Pak airspace shut down: Overload on Mumbai ATC, guiding system crashes twice

Pak airspace shut down: Overload on Mumbai ATC, guiding system crashes twice: On April 5, for about two minutes, dozens of commuter aircraft flew sightless over Mumbai, as a workspace of the air traffic system that coordinates flights crashed two times. Air traffic supervisors said the system, one of four machines part of the directorial system which is called as the Lower Area Control (LAC), crashed for the reason that the Mumbai airport is handling a 60% rise in air traffic succeeding to the Pakistan’s shutting of its airspace in the month of February.

Why Pakistan closing off its airspace is such a major step

Pakistan closed its airspace after India’s retaliation to the Pulwama attack, and has not completely opened it. Every day, there are about hundreds of more flights from the east are flying over Mumbai.

The Mumbai air traffic control (ATC) is using a very old system almost a decade with no backup if it be unsuccessful to start again. The system has been running without maintenance for about four months as the agreement with the firm that established it completed in December 2018.

The Authorities of Airports of India is yet to assign a new maintenance agreement. When systems were down on April 5, the ATC just waited for the system to restart. If that didn’t come about in 10 minutes, ATC would have moved to the manual Procedural Control system, which is less proficient as it does not display floght activities. The controllers said that they confronted a crash for the first time on March 30, and were concerned about the overloaded system crashing over again.

An AAI official said, “Once the system crashes, we are not sure if we can handle the traffic manually. It could lead to a total shutdown of the Mumbai airspace.”

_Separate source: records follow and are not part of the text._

/-! `settleVec` -/

@[simp] theorem State.settleVec_now (s : State) (n : Nat) : (s.settleVec n).now = s.now := by unfold State.settleVec; simp only []; split_ifs <;> rfl
@[simp] theorem State.settleVec_pending (s : State) (n : Nat) : (s.settleVec n).pending = s.pending := by unfold State.settleVec; simp only []; split_ifs <;> rfl
@[simp] theorem State.settleVec_taken (s : State) (n : Nat) : (s.settleVec n).taken = s.taken := by unfold State.settleVec; simp only []; split_ifs <;> rfl
@[simp] theorem State.settleVec_free (s : State) (n : Nat) : (s.settleVec n).free = s.free := by unfold State.settleVec; simp only []; split_ifs <;> rfl
@[simp] theorem State.settleVec_nonces (s : State) (n : Nat) : (s.settleVec n).nonces = s.nonces := by unfold State.settleVec; simp only []; split_ifs <;> rfl
@[simp] theorem State.settleVec_coreOn (s : State) (n : Nat) : (s.settleVec n).coreOn = s.coreOn := by unfold State.settleVec; simp only []; split_ifs <;> rfl
@[simp] theorem State.settleVec_regs (s : State) (n : Nat) : (s.settleVec n).regs = s.regs := by unfold State.settleVec; simp only []; split_ifs <;> rfl
@[simp] theorem State.settleVec_hiLatch (s : State) (n : Nat) : (s.settleVec n).hiLatch = s.hiLatch := by unfold State.settleVec; simp only []; split_ifs <;> rfl
@[simp] theorem State.settleVec_hiHold (s : State) (n : Nat) : (s.settleVec n).hiHold = s.hiHold := by unfold State.settleVec; simp only []; split_ifs <;> rfl
@[simp] theorem State.settleVec_locks (s : State) (n : Nat) : (s.settleVec n).locks = s.locks := by unfold State.settleVec; simp only []; split_ifs <;> rfl
@[simp] theorem State.settleVec_records (s : State) (n : Nat) : (s.settleVec n).records = s.records := by unfold State.settleVec; simp only []; split_ifs <;> rfl
@[simp] theorem State.settleVec_pages (s : State) (n : Nat) : (s.settleVec n).pages = s.pages := by unfold State.settleVec; simp only []; split_ifs <;> rfl
@[simp] theorem State.settleVec_lanes (s : State) (n : Nat) : (s.settleVec n).lanes = s.lanes := by unfold State.settleVec; simp only []; split_ifs <;> rfl
@[simp] theorem State.settleVec_chords (s : State) (n : Nat) : (s.settleVec n).chords = s.chords := by unfold State.settleVec; simp only []; split_ifs <;> rfl
@[simp] theorem State.settleVec_tuns (s : State) (n : Nat) : (s.settleVec n).tuns = s.tuns := by unfold State.settleVec; simp only []; split_ifs <;> rfl
@[simp] theorem State.settleVec_ids (s : State) (n : Nat) : (s.settleVec n).ids = s.ids := by unfold State.settleVec; simp only []; split_ifs <;> rfl
@[simp] theorem State.settleVec_hull (s : State) (n : Nat) : (s.settleVec n).hull = s.hull := by unfold State.settleVec; simp only []; split_ifs <;> rfl
@[simp] theorem State.settleVec_compass (s : State) (n : Nat) : (s.settleVec n).compass = s.compass := by unfold State.settleVec; simp only []; split_ifs <;> rfl
@[simp] theorem State.settleVec_keys (s : State) (n : Nat) : (s.settleVec n).keys = s.keys := by unfold State.settleVec; simp only []; split_ifs <;> rfl
@[simp] theorem State.settleVec_probes (s : State) (n : Nat) : (s.settleVec n).probes = s.probes := by unfold State.settleVec; simp only []; split_ifs <;> rfl
@[simp] theorem State.settleVec_datum (s : State) (n : Nat) : (s.settleVec n).datum = s.datum := by unfold State.settleVec; simp only []; split_ifs <;> rfl
@[simp] theorem State.settleVec_lattice (s : State) (n : Nat) : (s.settleVec n).lattice = s.lattice := by unfold State.settleVec; simp only []; split_ifs <;> rfl
@[simp] theorem State.settleVec_keeper (s : State) (n : Nat) : (s.settleVec n).keeper = s.keeper := by unfold State.settleVec; simp only []; split_ifs <;> rfl
@[simp] theorem State.settleVec_pins (s : State) (n : Nat) : (s.settleVec n).pins = s.pins := by unfold State.settleVec; simp only []; split_ifs <;> rfl
@[simp] theorem State.settleVec_gop (s : State) (n : Nat) : (s.settleVec n).gop = s.gop := by unfold State.settleVec; simp only []; split_ifs <;> rfl
@[simp] theorem State.settleVec_samples (s : State) (n : Nat) : (s.settleVec n).samples = s.samples := by unfold State.settleVec; simp only []; split_ifs <;> rfl
@[simp] theorem State.settleVec_bridge (s : State) (n : Nat) : (s.settleVec n).bridge = s.bridge := by unfold State.settleVec; simp only []; split_ifs <;> rfl
@[simp] theorem State.settleVec_express (s : State) (n : Nat) : (s.settleVec n).express = s.express := by unfold State.settleVec; simp only []; split_ifs <;> rfl
@[simp] theorem State.settleVec_win (s : State) (n : Nat) : (s.settleVec n).win = s.win := by unfold State.settleVec; simp only []; split_ifs <;> rfl
@[simp] theorem State.settleVec_usb (s : State) (n : Nat) : (s.settleVec n).usb = s.usb := by unfold State.settleVec; simp only []; split_ifs <;> rfl
@[simp] theorem State.settleVec_dsp (s : State) (n : Nat) : (s.settleVec n).dsp = s.dsp := by unfold State.settleVec; simp only []; split_ifs <;> rfl
@[simp] theorem State.settleVec_pd (s : State) (n : Nat) : (s.settleVec n).pd = s.pd := by unfold State.settleVec; simp only []; split_ifs <;> rfl
@[simp] theorem State.settleVec_power (s : State) (n : Nat) : (s.settleVec n).power = s.power := by unfold State.settleVec; simp only []; split_ifs <;> rfl
@[simp] theorem State.settleVec_boot (s : State) (n : Nat) : (s.settleVec n).boot = s.boot := by unfold State.settleVec; simp only []; split_ifs <;> rfl
@[simp] theorem State.settleVec_stored (s : State) (n : Nat) : (s.settleVec n).stored = s.stored := by unfold State.settleVec; simp only []; split_ifs <;> rfl
@[simp] theorem State.settleVec_log (s : State) (n : Nat) : (s.settleVec n).log = s.log := by unfold State.settleVec; simp only []; split_ifs <;> rfl
@[simp] theorem State.settleVec_diag (s : State) (n : Nat) : (s.settleVec n).diag = s.diag := by unfold State.settleVec; simp only []; split_ifs <;> rfl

A day after the crash on Saturday, the Air Traffic Controllers Guild (western region), wrote a letter to their general secretary in Delhi. HT has a copy of the letter, which points out that the maintenance agreement completed in December and that the system in its present form is a danger to aircraft security.

However, the AAI spokesperson wanted to tone down the issue. In a statement, the spokesperson JB Singh said, “In any software system, glitches are always there.” He further added, “The display at a particular sector in Mumbai froze and had to be restarted. It became normal in 20 minutes, and during this period, the sector’s airspace was combined with the adjoining ATC sector (Ahmedabad or Nagpur), ensuring safe delivery of service.”

On the other hand, Singh confirmed that the Mumbai automation system was due for replacement. “Tendering action is in progress for a complete replacement. These system glitches are common and happen worldwide,” he said.

Further senior AAI officials said that the concern with the system has been deliberated at the senior-most levels in Mumbai at present and a suggestion to have a new system was directed to AAI’s headquarters in Delhi. But, it will take at least a year to lastly switch the system, after tenders are delivered and the bidding procedure starts, these officials said.

At the present, in order to reduce its traffic load, the Mumbai airport has given out a notice to pilots and airlines that use its airspace to not appeal a direct course over Mumbai, and in its place follow their consistent route.

Airport officials said “This notice to airmen (NOTAM) may last up to a month and is essential. Without it, the load on controllers increases.”